Exercise details
Pick out each line of the records in which the word "fault" appears.

Record excerpts
-- ==== Sys2Proof/Laws/Pack.lean ====
section
/-! SUPPORT. The packing of a column (R134) as a list of bytes: the recursion over rows gives one byte for each RAM x
address that the rows meet (R139). -/

namespace Sys2Proof.Machine

/-- The bytes of the last `left` rows of a column whose accumulator is `acc` (R134). -/
def rowBytes (pick : Nat → Byte) (y height : Nat) : (left : Nat) → (acc : Byte) → List Byte
  | 0, _ => []
  | left + 1, acc =>
    let h := height - (left + 1)
    let acc' := acc ||| (pick h &&& slotMask ((y + h) % 4))
    if (y + h) % 4 = 3 ∨ h + 1 = height then acc' :: rowBytes pick y height left 0
    else rowBytes pick y height left acc'

/-- The first `r` slots of the packed byte of group `g`. -/
def slotsBelow (pick : Nat → Byte) (y height g : Nat) : (r : Nat) → Byte
  | 0 => 0
  | r + 1 => slotsBelow pick y height g r ||| slotPart pick y height g r

/-- A packed byte is its four slots. -/
theorem slotsBelow_four (pick : Nat → Byte) (y height g : Nat) :
    slotsBelow pick y height g 4 = groupByte pick y height g := by
  simp [slotsBelow, groupByte]

/-- Slots whose rows all lie below the column's rows are empty. -/
theorem slotsBelow_before (pick : Nat → Byte) (y height g : Nat) : ∀ r, 4 * g + r ≤ y → slotsBelow pick y height g r = 0
  | 0, _ => rfl
  | r + 1, h => by
    rw [slotsBelow, slotsBelow_before pick y height g r (by omega), slotPart, if_neg (by omega)]
    rfl

/-- Slots whose rows lie past the column's last row add nothing. -/
theorem slotsBelow_after (pick : Nat → Byte) (y height g r : Nat) (h : y + height ≤ 4 * g + r) :
    ∀ n, slotsBelow pick y height g (r + n) = slotsBelow pick y height g r
  | 0 => rfl
  | n + 1 => by
    rw [← Nat.add_assoc, slotsBelow, slotsBelow_after pick y height g r h n, slotPart, if_neg (by omega)]
    simp

/-- From a row on, a column sends one byte for each group its remaining rows meet. -/
theorem rowBytes_eq (pick : Nat → Byte) (y height : Nat) : ∀ left, 0 < left → left ≤ height →
    rowBytes pick y height left
        (slotsBelow pick y height ((y + (height - left)) / 4) ((y + (height - left)) % 4)) =
      (List.range ((y + height - 1) / 4 - (y + (height - left)) / 4 + 1)).map fun k =>
        groupByte pick y height ((y + (height - left)) / 4 + k)
  | 0, h, _ => absurd h (by omega)
  | left + 1, _, hle => by
    obtain ⟨h, hh⟩ : ∃ h, h = height - (left + 1) := ⟨_, rfl⟩
    rw [rowBytes, ← hh]
    obtain ⟨g, hg⟩ : ∃ g, g = (y + h) / 4 := ⟨_, rfl⟩
    obtain ⟨r, hr⟩ : ∃ r, r = (y + h) % 4 := ⟨_, rfl⟩
    have hr4 : r < 4 := by omega
    have hrow : 4 * g + r = y + h := by omega
    rw [← hg, ← hr]
    have hacc : slotsBelow pick y height g r ||| (pick h &&& slotMask r) = slotsBelow pick y height g (r + 1) := by
      rw [slotsBelow, slotPart, if_pos (by omega), show 4 * g + r - y = h by omega]
    simp only [hacc]
    by_cases hlast : h + 1 = height
    · have hl : left = 0 := by omega
      subst hl
      have hbyte : slotsBelow pick y height g (r + 1) = groupByte pick y height g := by
        rw [← slotsBelow_four, show (4 : Nat) = r + 1 + (3 - r) by omega,
          slotsBelow_after pick y height g (r + 1) (by omega)]
      rw [if_pos (Or.inr hlast), hbyte, show (y + height - 1) / 4 - g + 1 = 1 by omega]
      rfl
    · have ih := rowBytes_eq pick y height left (by omega) (by omega)
      rw [show height - left = h + 1 by omega] at ih
      by_cases hr3 : r = 3
      · rw [show (y + (h + 1)) / 4 = g + 1 by omega, show (y + (h + 1)) % 4 = 0 by omega] at ih
        rw [if_pos (Or.inl hr3), hr3, slotsBelow_four]
        have h0 : (0 : Byte) = slotsBelow pick y height (g + 1) 0 := rfl
        rw [h0, ih, show (y + height - 1) / 4 - g + 1 = ((y + height - 1) / 4 - (g + 1) + 1) + 1 by omega]
        generalize (y + height - 1) / 4 - (g + 1) + 1 = n
        rw [List.range_succ_eq_map, List.map_cons, List.map_map]
        simp only [Function.comp_def, Nat.succ_eq_add_one, Nat.add_assoc, Nat.add_comm 1]
        rfl
      · rw [show (y + (h + 1)) / 4 = g by omega, show (y + (h + 1)) % 4 = r + 1 by omega] at ih
        rw [if_neg (by omega), ih]

/-- The bytes of a whole column (R134, R139). -/
theorem rowBytes_column (pick : Nat → Byte) (y height : Nat) :
    rowBytes pick y height height 0 = columnBytes pick y height := by
  rw [columnBytes]
  split
  · subst height; rfl
  · have h := rowBytes_eq pick y height height (by omega) (Nat.le_refl _)
    rw [Nat.sub_self, Nat.add_zero, slotsBelow_before pick y height _ _ (by omega)] at h
    exact h

/-- A column sends one byte for each RAM x address its rows meet (R139). -/
theorem columnBytes_length (pick : Nat → Byte) (y height : Nat) :
    (columnBytes pick y height).length = if height = 0 then 0 else (y + height - 1) / 4 - y / 4 + 1 := by
  rw [columnBytes]
  split <;> simp

end Sys2Proof.Machine
end

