-- ==== Sys2Proof/Laws/Exec.lean ====
section
/-! SUPPORT. How each command keeps the discipline, and how every command ends (`exec_outcome`). -/

namespace Sys2Proof.Machine

variable {sh : Bool} {p q : Place}

/-! ### The remaining bodies -/

theorem Act.Keeps.sendCmdBody (b : Bool) : Act.Keeps sh (.of b) (.of b) sendCmdBody :=
  .peek fun _ => Act.Keeps.needBracket_bind b (Act.Keeps.sendCmd _)

theorem Act.Keeps.sendDataBody (b : Bool) : Act.Keeps sh (.of b) (.of b) sendDataBody :=
  .peek fun _ => Act.Keeps.needBracket_bind b (Act.Keeps.sendData _)

theorem Act.Keeps.setAddressBody (b : Bool) : Act.Keeps sh (.of b) (.of b) setAddressBody :=
  .peek fun _ => .peek fun _ => .peek fun _ => .peek fun _ =>
    Act.Keeps.needBracket_bind b (Act.Keeps.setAddressInternal _ _ _ _)

theorem Act.Keeps.updateBody : Act.Keeps sh .idle .idle updateBody :=
  .peek fun _ => Act.Keeps.select.bind fun _ => (Act.Keeps.sendFrames _).bind fun _ => Act.Keeps.unselect

theorem Act.Keeps.readBusyLevel : Act.Keeps sh p p readBusyLevel := by
  intro s _ hs
  rw [readBusyLevel_eq]
  exact { follows := { Follows.refl s with }, sel := hs, events := ⟨[.busy (s.levelAt 0)], rfl, by cases p <;> rfl⟩ }

theorem Act.Keeps.pollOnce : Act.Keeps sh .idle .idle pollOnce := by
  refine .peek fun _ => ?_
  refine Act.Keeps.bind (q := .idle) ?_ fun busy => ?_
  · exact (Act.Keeps.hostTurn (by simp)).bind fun _ => Act.Keeps.readBusyLevel.bind fun _ => .peek fun _ => .pure _
  · exact Act.Keeps.ite (fun _ => (Act.Keeps.emit (q := .idle) (by simp) rfl rfl).bind fun _ => .pure _) fun _ => .pure _

theorem Act.Keeps.sendRepeated (d : Byte) : ∀ n, Act.Keeps sh .opened .opened (sendRepeated d n)
  | 0 => .pure ()
  | n + 1 => (Act.Keeps.sendData d).bind fun _ => Act.Keeps.sendRepeated d n

theorem Act.Keeps.fillDisplayBody (c : Color) : Act.Keeps sh .idle .idle (fillDisplayBody c) := by
  refine .peek fun _ => .peek fun _ => ?_
  refine Act.Keeps.ite (fun _ => .raise (by simp) (by simp) _ _) fun _ => ?_
  exact Act.Keeps.select.bind fun _ => (Act.Keeps.setAddressInternal _ _ _ _).bind fun _ =>
    (Act.Keeps.sendRepeated _ _).bind fun _ => Act.Keeps.unselect

theorem Act.Keeps.srcSample (hp : p ≠ .begun) (src : PixelSource) (width height w h : Nat) :
    Act.Keeps sh p p (srcSample src width height w h) := by
  cases src with
  | solid => exact .pure _
  | mem base => exact (Act.Keeps.memRead hp _ _).bind fun _ => .pure _
  | host => exact Act.Keeps.sample hp _

theorem Act.Keeps.pick (hp : p ≠ .begun) (fg : Byte) (src : PixelSource) (width height w h : Nat) :
    Act.Keeps sh p p (pick fg src width height w h) := by
  refine (Act.Keeps.srcSample hp _ _ _ _ _).bind fun _ => .peek fun _ => .peek fun _ => ?_
  exact Act.Keeps.ite (fun _ => .pure _) fun _ => Act.Keeps.ite (fun _ => .pure _) fun _ => .raise hp (by simp) _ _

theorem Act.Keeps.packRows (fg : Byte) (src : PixelSource) (y width height w : Nat) :
    ∀ (left : Nat) (acc : Byte), Act.Keeps sh .opened .opened (packRows fg src y width height w left acc)
  | 0, _ => .pure ()
  | left + 1, _ => by
    refine (Act.Keeps.pick (by simp) _ _ _ _ _ _).bind fun _ => ?_
    exact Act.Keeps.ite (fun _ => (Act.Keeps.sendData _).bind fun _ => Act.Keeps.packRows fg src y width height w left _)
      fun _ => Act.Keeps.packRows fg src y width height w left _

theorem Act.Keeps.packColumns (fg : Byte) (src : PixelSource) (y width height : Nat) :
    ∀ left : Nat, Act.Keeps sh .opened .opened (packColumns fg src y width height left)
  | 0 => .pure ()
  | left + 1 => (Act.Keeps.packRows _ _ _ _ _ _ _ _).bind fun _ => Act.Keeps.packColumns fg src y width height left

theorem Act.Keeps.drawBitmapCore (c : Color) (x y width height : Nat) (src : PixelSource) :
    Act.Keeps sh .idle .idle (drawBitmapCore c x y width height src) :=
  .peek fun _ => Act.Keeps.select.bind fun _ => (Act.Keeps.setAddressInternal _ _ _ _).bind fun _ =>
    (Act.Keeps.packColumns _ _ _ _ _ _).bind fun _ => Act.Keeps.unselect

theorem Act.Keeps.drawOperands (c : Color) (src : PixelSource) : Act.Keeps sh .idle .idle (drawOperands c src) :=
  .peek fun _ => .peek fun _ => .peek fun _ => .peek fun _ => Act.Keeps.drawBitmapCore _ _ _ _ _ _

theorem Act.Keeps.readHeader (hp : p ≠ .begun) (f : Nat) : Act.Keeps sh p p (readHeader f) :=
  (Act.Keeps.memRead hp _ _).bind fun _ => (Act.Keeps.memRead hp _ _).bind fun _ => (Act.Keeps.memRead hp _ _).bind fun _ =>
    .pure _

theorem Act.Keeps.textWidthFrom (hp : p ≠ .begun) (f first last t : Nat) :
    ∀ left i tw : Nat, Act.Keeps sh p p (textWidthFrom f first last t left i tw)
  | 0, _, _ => .pure _
  | left + 1, i, tw => by
    refine (Act.Keeps.memRead hp _ _).bind fun c => ?_
    exact Act.Keeps.ite
      (fun _ => (Act.Keeps.memRead hp _ _).bind fun _ => Act.Keeps.textWidthFrom hp f first last t left _ _)
      fun _ => Act.Keeps.textWidthFrom hp f first last t left _ _

theorem Act.Keeps.panelInitBody (hp : p ≠ .begun) : Act.Keeps sh p p panelInitBody :=
  .peek fun _ => .peek fun _ => .peek fun _ => .peek fun _ =>
    Act.Keeps.ite (fun _ => .raise hp (by simp) _ _) fun _ => Act.Keeps.ite (fun _ => .raise hp (by simp) _ _) fun _ =>
      Act.Keeps.ite (fun _ => .raise hp (by simp) _ _) fun _ => .pure ()

theorem Act.Keeps.setFontBody (hp : p ≠ .begun) : Act.Keeps sh p p setFontBody := by
  refine .peek fun _ => (Act.Keeps.readHeader hp _).bind fun _ => .peek fun _ => ?_
  exact Act.Keeps.ite (fun _ => .raise hp (by simp) _ _) fun _ =>
    Act.Keeps.ite (fun _ => .raise hp (by simp) _ _) fun _ => .pure ()

theorem Act.Keeps.getTextWidthBody (hp : p ≠ .begun) : Act.Keeps sh p p getTextWidthBody :=
  .peek fun _ => .peek fun _ => .peek fun _ => (Act.Keeps.memRead hp _ _).bind fun _ =>
    (Act.Keeps.memRead hp _ _).bind fun _ => Act.Keeps.textWidthFrom hp _ _ _ _ _ _ _

theorem Act.Keeps.startColumn (hp : p ≠ .begun) (align : Align) (x f first last t n : Nat) :
    Act.Keeps sh p p (startColumn align x f first last t n) := by
  cases align with
  | left => exact .pure _
  | reserved => exact .pure _
  | center => exact (Act.Keeps.textWidthFrom hp _ _ _ _ _ _ _).bind fun _ => .pure _
  | right => exact (Act.Keeps.textWidthFrom hp _ _ _ _ _ _ _).bind fun _ => .pure _

theorem Act.Keeps.drawGlyphs (c : Color) (y f t panelW : Nat) (hdr : FontHeader) :
    ∀ left i cx : Nat, Act.Keeps sh .idle .idle (drawGlyphs c y f t panelW hdr left i cx)
  | 0, _, _ => .pure ()
  | left + 1, i, cx => by
    refine (Act.Keeps.memRead (by simp) _ _).bind fun _ => ?_
    refine Act.Keeps.ite (fun _ => (Act.Keeps.memRead (by simp) _ _).bind fun _ => ?_) fun _ =>
      Act.Keeps.drawGlyphs c y f t panelW hdr left _ _
    exact Act.Keeps.ite (fun _ => .pure ()) fun _ =>
      (Act.Keeps.drawBitmapCore _ _ _ _ _ _).bind fun _ => Act.Keeps.drawGlyphs c y f t panelW hdr left _ _

theorem Act.Keeps.drawTextBody (c : Color) (align : Align) : Act.Keeps sh .idle .idle (drawTextBody c align) := by
  refine .peek fun _ => Act.Keeps.ite (fun _ => ?_) fun _ => .raise (by simp) (by simp) _ _
  refine .peek fun _ => .peek fun _ => .peek fun _ => .peek fun _ => .peek fun _ =>
    .peek fun _ => .peek fun _ => (Act.Keeps.readHeader (by simp) _).bind fun _ => ?_
  exact Act.Keeps.ite (fun _ => .pure ()) fun _ =>
    (Act.Keeps.startColumn (by simp) _ _ _ _ _ _ _).bind fun _ => Act.Keeps.drawGlyphs _ _ _ _ _ _ _ _ _

/-! ### The register writes -/

/-- A write of registers that a command has and the host cannot change. -/
structure RegisterWrite (f : State → State) : Prop where
  unhosted : Unhosted f
  undone : ∀ s r, (f s).withRegisters r = s.withRegisters r

@[simp] theorem withRegisters_self (s : State) : s.withRegisters s = s := rfl

theorem RegisterWrite.reset {f : State → State} (hf : RegisterWrite f) (s : State) : applyReset (f s) = applyReset s := by
  have h := congrArg applyReset (hf.undone s s)
  exact h

theorem RegisterWrite.fault {f : State → State} (hf : RegisterWrite f) (s : State) : (f s).fault = s.fault := by
  have h := congrArg State.fault (hf.undone s s)
  exact h

theorem written_undone {fs : List (State → State)} (hf : ∀ f ∈ fs, RegisterWrite f) (s r : State) :
    (written fs s).withRegisters r = s.withRegisters r := by
  induction fs generalizing s with
  | nil => rfl
  | cons f fs ih =>
    exact (ih (fun g hg => hf g (List.mem_cons_of_mem _ hg)) (f s)).trans ((hf f (List.mem_cons_self ..)).undone s r)

/-- The register writes of a command: the host may act between two of them; a reset among its actions, or a `CMD` write, ends the
command, with the registers as they were before the first (R185). -/
theorem commit_outcome {fs : List (State → State)} (hf : ∀ f ∈ fs, RegisterWrite f) (hp : p ≠ .begun) {s : State}
    (hs : s.sel = p.sel) :
    match commit fs s with
    | .ok _ t => ∃ u, Still s u ∧ t = written fs u
    | .error _ t => Ended p s t := by
  have hun : ∀ f ∈ fs, Unhosted f := fun f h => (hf f h).unhosted
  have hsub := List.dropLast_subset fs
  have h := inTurn_outcome (hostTurnFrom_outcome fun t => t.withRegisters s) (fun f h => hun f (hsub h)) s
  rw [commit_eq]
  cases hx : inTurn (hostTurnFrom fun t => t.withRegisters s) fs.dropLast s with
  | ok _ t =>
    rw [hx] at h
    obtain ⟨u, hu, rfl⟩ := h
    exact ⟨u, hu, lastOf_written fs u⟩
  | error _ t =>
    rw [hx] at h
    obtain ⟨u, gs, hu, hg, h⟩ := h
    have hgs : ∀ f ∈ gs, RegisterWrite f := fun f h => hf f (hsub (hg.subset h))
    have hgu := written_hosted fun f h => (hgs f h).unhosted
    /- what the host did among the writes, with the writes undone -/
    have hback {v : State} (hv : Still (written gs u) v) : Still s (s.hosted v) ∧ v.withRegisters s = s.hosted v := by
      obtain ⟨h1, h2⟩ := hgu.back hv
      have hsv : s.hosted v = u.hosted v := by
        conv_rhs => rw [hu.eq]
        rfl
      refine ⟨hsv ▸ hu.trans h1, ?_⟩
      conv_lhs => rw [h2]
      rw [written_undone hgs, hu.eq]
      rfl
    rcases h with ⟨v, hv, hm, rfl⟩ | ⟨v, hv, h⟩
    · obtain ⟨h1, h2⟩ := hback hv
      have hr : applyReset v = applyReset (s.hosted v) := by
        have h := congrArg applyReset h2
        exact h
      rw [hr]
      exact .reset (es := []) (hu.host.subset (hgu.host u ▸ hm)) h1.follows (by simp [h1.trace])
    · obtain ⟨h1, h2⟩ := hback hv
      have he := h p hp ((congrArg State.sel h2).trans (h1.sel.trans hs))
      rw [h2] at he
      exact he.after (h1.reaches hs)

theorem noWrites_writes : ∀ a, ∀ f ∈ noWrites a, RegisterWrite f := fun _ _ h => nomatch h

/-! ### How a command ends -/

/-- A command: it has ended in a fault or by a reset, or its acceptance passed, its steps went on to a state `u` at the
place `q`, and it completed there with its writes. -/
theorem runCommand_outcome {α : Type} {own needs : Bool} {body : Act α} {writes : α → List (State → State)} {s : State}
    (hw : ∀ a, ∀ f ∈ writes a, RegisterWrite f) (hq : q ≠ .begun)
    (hbody : (own && s.sel) = false → Act.Keeps s.params.sharedBus (.of s.sel) q body) :
    Ended (.of s.sel) s (runCommand own needs body writes s) ∨
      ((own && s.sel) = false ∧ (needs && !s.panelInit) = false ∧
        ∃ a u v, body s = .ok a v ∧ Reaches (.of s.sel) q s u ∧
          runCommand own needs body writes s = endCommand (written (writes a) u)) := by
  have hraise (c : Cause) (hc : c ≠ .none) (d : Nat) (v : Int) :
      ∃ t, (raise c d v : Act Unit) s = .error () t ∧ Ended (.of s.sel) s t := by
    obtain ⟨t, ht⟩ := raise_error (α := Unit) c d v s
    exact ⟨t, ht, (Act.Keeps.raise (sh := s.params.sharedBus) (q := .of s.sel) (by simp) hc d v).error rfl (by simp) ht⟩
  rw [runCommand_eq, act_bind, acceptance_eq]
  by_cases ho : (own && s.sel) = true
  · rw [if_pos ho]
    obtain ⟨t, ht, he⟩ := hraise .bracket (by simp) 3 0
    rw [ht]
    exact Or.inl he
  · by_cases hn : (needs && !s.panelInit) = true
    · rw [if_neg ho, if_pos hn]
      obtain ⟨t, ht, he⟩ := hraise .config (by simp) 0 0
      rw [ht]
      exact Or.inl he
    · rw [if_neg ho, if_neg hn]
      have hk := hbody (by simpa using ho) s rfl (by simp)
      dsimp only
      rw [commandSteps, act_bind]
      cases hx : body s with
      | error e t => rw [hx] at hk; exact Or.inl hk
      | ok a t =>
        rw [hx] at hk
        have ht := hostTurn_outcome hq hk.sel
        dsimp only
        rw [act_bind]
        cases hy : hostTurn t with
        | error e u => rw [hy] at ht; exact Or.inl (ht.after hk)
        | ok e u =>
          rw [hy] at ht
          have hu := hk.trans (ht.reaches hk.sel)
          have hc := commit_outcome (hw a) hq hu.sel
          dsimp only
          cases hz : commit (writes a) u with
          | error _ v =>
            rw [hz] at hc
            exact Or.inl (hc.after hu)
          | ok _ v =>
            rw [hz] at hc
            obtain ⟨v, hv, rfl⟩ := hc
            exact Or.inr ⟨by simpa using ho, by simpa using hn, a, v, t, rfl, hu.trans (hv.reaches hu.sel), rfl⟩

Output below
theorem RegisterWrite.fault {f : State → State} (hf : RegisterWrite f) (s : State) : (f s).fault = s.fault := by
  have h := congrArg State.fault (hf.undone s s)
/-- A command: it has ended in a fault or by a reset, or its acceptance passed, its steps went on to a state `u` at the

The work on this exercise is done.